• [THE TASK]:
Where "else" occurs in a line of the entries below, copy that line.

[DATA RECORDS]

-- ==== Sys2Proof/Machine/Spoke.lean ====
section
/-! DEFINITION. The spoke level (chapter 2): droop trips and feather, brake and its release, the frames of the spoke buses,
detector self-test results and comparator trim. -/

namespace Sys2Proof.Machine

/-! ### Regulator voltages that the comparators refer to (R43, R113) -/

def State.lnk (s : State) (n : Nat) : Lnk :=
  Table.get {} s.gl.links n

def State.setLnk (s : State) (n : Nat) (f : Lnk → Lnk) : State :=
  s.setGl (fun g => { g with links := Table.upd {} g.links n f })

def State.vgrp (s : State) (g : Nat) : VGrp :=
  Table.get {} s.gl.groups g

def State.setVgrp (s : State) (g : Nat) (f : VGrp → VGrp) : State :=
  s.setGl (fun x => { x with groups := Table.upd {} x.groups g f })

/-- The present links of a rail group (R100). -/
def State.groupLinks (s : State) (g : Nat) : List Nat :=
  idx 24 (fun n => s.on GL_CFG.PRESENT n && s.rd GL_CFG.RG n == g)

/-- The confirmed voltage of a rail group: the lowest VDONE over its links not in FAULT (R113). -/
def State.confirmed (s : State) (g : Nat) : Nat :=
  match (s.groupLinks g).filter (fun n => s.rd GL_STAT.LSTATE n != 4) with
  | [] => (s.vgrp g).confLast
  | n :: t => t.foldl (fun v m => min v (s.rd GL_STAT.VDONE m)) (s.rd GL_STAT.VDONE n)

/-- The sentinel reference of a core group, 0.5 mV (R43). -/
def State.reference (s : State) (g : Nat) : Nat :=
  let v := s.vgrp g
  if !v.sent then s.confirmed g
  else if !v.doneAll && decide (s.tick < v.sentTick + 20) then min v.old v.target
  else v.target

/-! ### Sentinels -/

def State.sent (s : State) (n : Nat) : Sent :=
  Table.get {} s.spk.sents n

def State.setSent (s : State) (n : Nat) (f : Sent → Sent) : State :=
  s.setSpk (fun k => { k with sents := Table.upd {} k.sents n f })

def State.sentinelPresent (s : State) (n : Nat) : Bool :=
  decide (n < 192) && s.bit SPK_PRESENT.PRESENT (n % 32) (n / 32)

/-- The comparators are armed from ON until RAMP_DOWN (R42). -/
def State.armed (s : State) (n : Nat) : Bool :=
  s.sentinelPresent n && (s.dstate n == dON || s.dstate n == dDRAIN)

/-- The threshold in 0.1 mV (R44). -/
def State.threshold (s : State) (n : Nat) : Nat :=
  200 + 25 * min (s.inf SNT_CFG.THR n) 24

/-- What the trim code of comparator `k` adds to its trip level, 0.05 mV (R47). -/
def State.trimOf (s : State) (n k : Nat) : Int :=
  5 * ((at0 (s.sent n).trims k : Int) - 32)

/-- Sense point `k` of sentinel `n` at `lvl` (0.1 mV, less the comparator's own error) trips its comparator: it lies below
the reference minus the threshold, as trimmed (R43, R44, R46, R47). -/
def State.trips (s : State) (n k lvl : Nat) : Bool :=
  s.armed n && decide (k < 4) && (s.inf SNT_CFG.SENSE_EN n).testBit k
    && decide (2 * ((lvl : Int) + s.threshold n) < 10 * (s.reference (s.rd SWD_CFG.RG n) : Int) + s.trimOf n k)

/-- Comparator `k` is in a window of `len` source cycles at cycle `cyc`. -/
def inSpan (w : Option (Nat × Nat)) (k len cyc : Nat) : Bool :=
  match w with
  | some (j, c) => j == k && decide (cyc < c + len)
  | none => false

/-- At source cycle `cyc` comparator `k` is on the trim source (R47) or in an injection (R67), and does not act on the
shaper. -/
def Sent.switched (x : Sent) (k cyc : Nat) : Bool :=
  inSpan x.trimAt k 256 cyc || inSpan x.inj k 64 cyc

/-- Comparator `k` trips under injection: its level is 20 mV above the reference (R67). -/
def State.injTrips (s : State) (n k lvl cyc : Nat) : Bool :=
  s.armed n && inSpan (s.sent n).inj k 64 cyc
    && decide (2 * (lvl : Int) < 10 * (s.reference (s.rd SWD_CFG.RG n) : Int) + 400 + s.trimOf n k)

/-- The brake divider is 8 (R57). -/
def State.braked (s : State) : Bool :=
  s.rd SPK_STAT.BRK_DIV == 3

/-- The copies of VR_ALERT_N at cell `n` (R54). -/
def State.cellCopies (s : State) (n : Nat) : Copies :=
  (s.sent n).own.getD s.spk.copies

/-- The brake divider code of cell `n` (R55): the die's, or its own where its copies differ. -/
def State.cellDiv (s : State) (n : Nat) : Nat :=
  let x := s.sent n
  if x.own.isSome then x.brk else max (s.rd SPK_STAT.BRK_DIV) x.brk

/-- The first step, the deepest step (clamped to FSTEP, R51) and the hold in source cycles (R50), in force. -/
def State.fstep (s : State) (n : Nat) : Nat := s.inf SNT_CFG.FSTEP n
def State.fstepMax (s : State) (n : Nat) : Nat := max (s.fstep n) (s.inf SNT_CFG.FSTEP_MAX n)
def State.fhold (s : State) (n : Nat) : Nat := 16 * 2 ^ min (s.inf SNT_CFG.FHOLD n) 8

/-- The step after a rising edge of the trip signal: codes 0–3 stand as 1–4, 0 is unshaped (R48, R51, R52). -/
def State.stepOnTrip (s : State) (n : Nat) : Nat :=
  let x := (s.sent n).step
  if x = 0 then s.fstep n + 1
  else if s.infOn SNT_CFG.ESC n then max x (min (x + 1) (s.fstepMax n + 1))
  else x

/-- The period of the shaped clock in source periods, by the step in force (Table 2.1). -/
def stretch (step : Nat) : Rat :=
  match step with
  | 0 => 1
  | 1 => 9 / 8
  | 2 => 5 / 4
  | 3 => 3 / 2
  | _ => 2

[/DATA RECORDS]

• [SOLUTION FOR THIS TASK]:
  else if !v.doneAll && decide (s.tick < v.sentTick + 20) then min v.old v.target
  else v.target
  if x.own.isSome then x.brk else max (s.rd SPK_STAT.BRK_DIV) x.brk
  else if s.infOn SNT_CFG.ESC n then max x (min (x + 1) (s.fstepMax n + 1))
  else x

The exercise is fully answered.